**Exercise**
Each entry should be written out again exactly, so that nothing is lost.

**Supplied data**
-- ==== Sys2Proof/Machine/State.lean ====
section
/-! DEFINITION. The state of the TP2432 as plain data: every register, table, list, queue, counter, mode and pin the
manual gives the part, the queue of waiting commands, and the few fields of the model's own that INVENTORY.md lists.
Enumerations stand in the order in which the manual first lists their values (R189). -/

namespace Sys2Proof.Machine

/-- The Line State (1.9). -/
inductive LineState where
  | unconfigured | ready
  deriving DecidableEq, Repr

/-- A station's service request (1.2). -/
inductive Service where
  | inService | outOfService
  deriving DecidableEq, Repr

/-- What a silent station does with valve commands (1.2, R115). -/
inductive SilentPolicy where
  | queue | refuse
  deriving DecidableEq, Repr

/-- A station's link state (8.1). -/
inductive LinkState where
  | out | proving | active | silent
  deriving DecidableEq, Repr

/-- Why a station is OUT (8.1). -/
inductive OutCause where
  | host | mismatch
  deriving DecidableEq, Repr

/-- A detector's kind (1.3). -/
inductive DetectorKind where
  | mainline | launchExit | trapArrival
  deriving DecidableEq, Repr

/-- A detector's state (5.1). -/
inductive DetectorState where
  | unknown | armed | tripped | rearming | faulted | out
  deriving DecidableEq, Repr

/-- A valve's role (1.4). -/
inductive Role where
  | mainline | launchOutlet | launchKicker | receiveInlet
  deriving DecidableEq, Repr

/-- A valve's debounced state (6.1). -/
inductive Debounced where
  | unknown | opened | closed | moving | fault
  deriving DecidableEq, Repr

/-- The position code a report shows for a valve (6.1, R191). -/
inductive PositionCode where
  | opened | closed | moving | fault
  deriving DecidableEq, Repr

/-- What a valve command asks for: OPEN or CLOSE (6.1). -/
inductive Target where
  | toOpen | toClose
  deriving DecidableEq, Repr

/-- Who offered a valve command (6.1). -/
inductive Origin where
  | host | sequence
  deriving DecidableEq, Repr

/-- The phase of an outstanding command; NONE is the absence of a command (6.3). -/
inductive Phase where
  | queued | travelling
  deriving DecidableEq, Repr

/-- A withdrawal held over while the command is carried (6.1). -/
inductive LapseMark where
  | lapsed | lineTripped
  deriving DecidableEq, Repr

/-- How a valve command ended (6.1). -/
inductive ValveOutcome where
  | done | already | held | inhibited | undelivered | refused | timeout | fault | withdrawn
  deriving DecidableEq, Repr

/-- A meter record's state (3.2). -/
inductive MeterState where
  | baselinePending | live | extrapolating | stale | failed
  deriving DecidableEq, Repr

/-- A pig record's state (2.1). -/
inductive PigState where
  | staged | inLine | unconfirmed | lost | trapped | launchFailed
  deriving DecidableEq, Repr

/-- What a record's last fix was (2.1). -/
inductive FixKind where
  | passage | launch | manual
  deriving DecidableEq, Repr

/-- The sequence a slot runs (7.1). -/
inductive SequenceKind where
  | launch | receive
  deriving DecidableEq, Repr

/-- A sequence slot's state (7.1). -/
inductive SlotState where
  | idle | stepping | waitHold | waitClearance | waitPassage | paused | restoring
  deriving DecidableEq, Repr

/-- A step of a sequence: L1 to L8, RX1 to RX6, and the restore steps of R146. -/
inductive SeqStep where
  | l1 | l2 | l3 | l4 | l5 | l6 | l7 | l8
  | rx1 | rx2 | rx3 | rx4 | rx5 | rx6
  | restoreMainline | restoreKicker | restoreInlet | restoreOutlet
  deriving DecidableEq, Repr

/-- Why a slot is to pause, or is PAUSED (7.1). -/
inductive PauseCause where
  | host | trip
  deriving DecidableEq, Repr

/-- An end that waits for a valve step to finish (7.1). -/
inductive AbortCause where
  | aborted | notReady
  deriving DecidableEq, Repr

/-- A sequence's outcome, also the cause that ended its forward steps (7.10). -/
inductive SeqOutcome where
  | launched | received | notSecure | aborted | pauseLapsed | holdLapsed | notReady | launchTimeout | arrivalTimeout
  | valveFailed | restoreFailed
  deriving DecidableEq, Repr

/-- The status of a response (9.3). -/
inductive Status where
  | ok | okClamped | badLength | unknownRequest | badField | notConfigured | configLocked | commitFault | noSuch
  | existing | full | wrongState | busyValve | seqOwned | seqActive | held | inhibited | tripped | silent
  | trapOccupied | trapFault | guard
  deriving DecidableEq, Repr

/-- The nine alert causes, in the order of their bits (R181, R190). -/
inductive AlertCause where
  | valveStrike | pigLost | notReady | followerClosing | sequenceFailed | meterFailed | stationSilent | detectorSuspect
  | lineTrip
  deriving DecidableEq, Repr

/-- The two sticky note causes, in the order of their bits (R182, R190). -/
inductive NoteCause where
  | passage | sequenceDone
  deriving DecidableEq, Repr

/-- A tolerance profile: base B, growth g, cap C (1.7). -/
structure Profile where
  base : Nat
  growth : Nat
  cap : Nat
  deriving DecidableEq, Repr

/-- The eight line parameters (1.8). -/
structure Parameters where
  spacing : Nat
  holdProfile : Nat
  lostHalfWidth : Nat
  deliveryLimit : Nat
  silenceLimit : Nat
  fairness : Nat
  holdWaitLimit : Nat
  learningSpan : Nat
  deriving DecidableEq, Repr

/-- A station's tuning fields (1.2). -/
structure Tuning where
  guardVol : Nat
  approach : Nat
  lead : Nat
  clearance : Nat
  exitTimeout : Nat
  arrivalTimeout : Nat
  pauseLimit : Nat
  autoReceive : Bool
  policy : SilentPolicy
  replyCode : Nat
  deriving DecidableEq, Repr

**Problem solution**
-- ==== Sys2Proof/Machine/State.lean ====
section
/-! DEFINITION. The state of the TP2432 as plain data: every register, table, list, queue, counter, mode and pin the
manual gives the part, the queue of waiting commands, and the few fields of the model's own that INVENTORY.md lists.
Enumerations stand in the order in which the manual first lists their values (R189). -/

namespace Sys2Proof.Machine

/-- The Line State (1.9). -/
inductive LineState where
  | unconfigured | ready
  deriving DecidableEq, Repr

/-- A station's service request (1.2). -/
inductive Service where
  | inService | outOfService
  deriving DecidableEq, Repr

/-- What a silent station does with valve commands (1.2, R115). -/
inductive SilentPolicy where
  | queue | refuse
  deriving DecidableEq, Repr

/-- A station's link state (8.1). -/
inductive LinkState where
  | out | proving | active | silent
  deriving DecidableEq, Repr

/-- Why a station is OUT (8.1). -/
inductive OutCause where
  | host | mismatch
  deriving DecidableEq, Repr

/-- A detector's kind (1.3). -/
inductive DetectorKind where
  | mainline | launchExit | trapArrival
  deriving DecidableEq, Repr

/-- A detector's state (5.1). -/
inductive DetectorState where
  | unknown | armed | tripped | rearming | faulted | out
  deriving DecidableEq, Repr

/-- A valve's role (1.4). -/
inductive Role where
  | mainline | launchOutlet | launchKicker | receiveInlet
  deriving DecidableEq, Repr

/-- A valve's debounced state (6.1). -/
inductive Debounced where
  | unknown | opened | closed | moving | fault
  deriving DecidableEq, Repr

/-- The position code a report shows for a valve (6.1, R191). -/
inductive PositionCode where
  | opened | closed | moving | fault
  deriving DecidableEq, Repr

/-- What a valve command asks for: OPEN or CLOSE (6.1). -/
inductive Target where
  | toOpen | toClose
  deriving DecidableEq, Repr

/-- Who offered a valve command (6.1). -/
inductive Origin where
  | host | sequence
  deriving DecidableEq, Repr

/-- The phase of an outstanding command; NONE is the absence of a command (6.3). -/
inductive Phase where
  | queued | travelling
  deriving DecidableEq, Repr

/-- A withdrawal held over while the command is carried (6.1). -/
inductive LapseMark where
  | lapsed | lineTripped
  deriving DecidableEq, Repr

/-- How a valve command ended (6.1). -/
inductive ValveOutcome where
  | done | already | held | inhibited | undelivered | refused | timeout | fault | withdrawn
  deriving DecidableEq, Repr

/-- A meter record's state (3.2). -/
inductive MeterState where
  | baselinePending | live | extrapolating | stale | failed
  deriving DecidableEq, Repr

/-- A pig record's state (2.1). -/
inductive PigState where
  | staged | inLine | unconfirmed | lost | trapped | launchFailed
  deriving DecidableEq, Repr

/-- What a record's last fix was (2.1). -/
inductive FixKind where
  | passage | launch | manual
  deriving DecidableEq, Repr

/-- The sequence a slot runs (7.1). -/
inductive SequenceKind where
  | launch | receive
  deriving DecidableEq, Repr

/-- A sequence slot's state (7.1). -/
inductive SlotState where
  | idle | stepping | waitHold | waitClearance | waitPassage | paused | restoring
  deriving DecidableEq, Repr

/-- A step of a sequence: L1 to L8, RX1 to RX6, and the restore steps of R146. -/
inductive SeqStep where
  | l1 | l2 | l3 | l4 | l5 | l6 | l7 | l8
  | rx1 | rx2 | rx3 | rx4 | rx5 | rx6
  | restoreMainline | restoreKicker | restoreInlet | restoreOutlet
  deriving DecidableEq, Repr

/-- Why a slot is to pause, or is PAUSED (7.1). -/
inductive PauseCause where
  | host | trip
  deriving DecidableEq, Repr

/-- An end that waits for a valve step to finish (7.1). -/
inductive AbortCause where
  | aborted | notReady
  deriving DecidableEq, Repr

/-- A sequence's outcome, also the cause that ended its forward steps (7.10). -/
inductive SeqOutcome where
  | launched | received | notSecure | aborted | pauseLapsed | holdLapsed | notReady | launchTimeout | arrivalTimeout
  | valveFailed | restoreFailed
  deriving DecidableEq, Repr

/-- The status of a response (9.3). -/
inductive Status where
  | ok | okClamped | badLength | unknownRequest | badField | notConfigured | configLocked | commitFault | noSuch
  | existing | full | wrongState | busyValve | seqOwned | seqActive | held | inhibited | tripped | silent
  | trapOccupied | trapFault | guard
  deriving DecidableEq, Repr

/-- The nine alert causes, in the order of their bits (R181, R190). -/
inductive AlertCause where
  | valveStrike | pigLost | notReady | followerClosing | sequenceFailed | meterFailed | stationSilent | detectorSuspect
  | lineTrip
  deriving DecidableEq, Repr

/-- The two sticky note causes, in the order of their bits (R182, R190). -/
inductive NoteCause where
  | passage | sequenceDone
  deriving DecidableEq, Repr

/-- A tolerance profile: base B, growth g, cap C (1.7). -/
structure Profile where
  base : Nat
  growth : Nat
  cap : Nat
  deriving DecidableEq, Repr

/-- The eight line parameters (1.8). -/
structure Parameters where
  spacing : Nat
  holdProfile : Nat
  lostHalfWidth : Nat
  deliveryLimit : Nat
  silenceLimit : Nat
  fairness : Nat
  holdWaitLimit : Nat
  learningSpan : Nat
  deriving DecidableEq, Repr

/-- A station's tuning fields (1.2). -/
structure Tuning where
  guardVol : Nat
  approach : Nat
  lead : Nat
  clearance : Nat
  exitTimeout : Nat
  arrivalTimeout : Nat
  pauseLimit : Nat
  autoReceive : Bool
  policy : SilentPolicy
  replyCode : Nat
  deriving DecidableEq, Repr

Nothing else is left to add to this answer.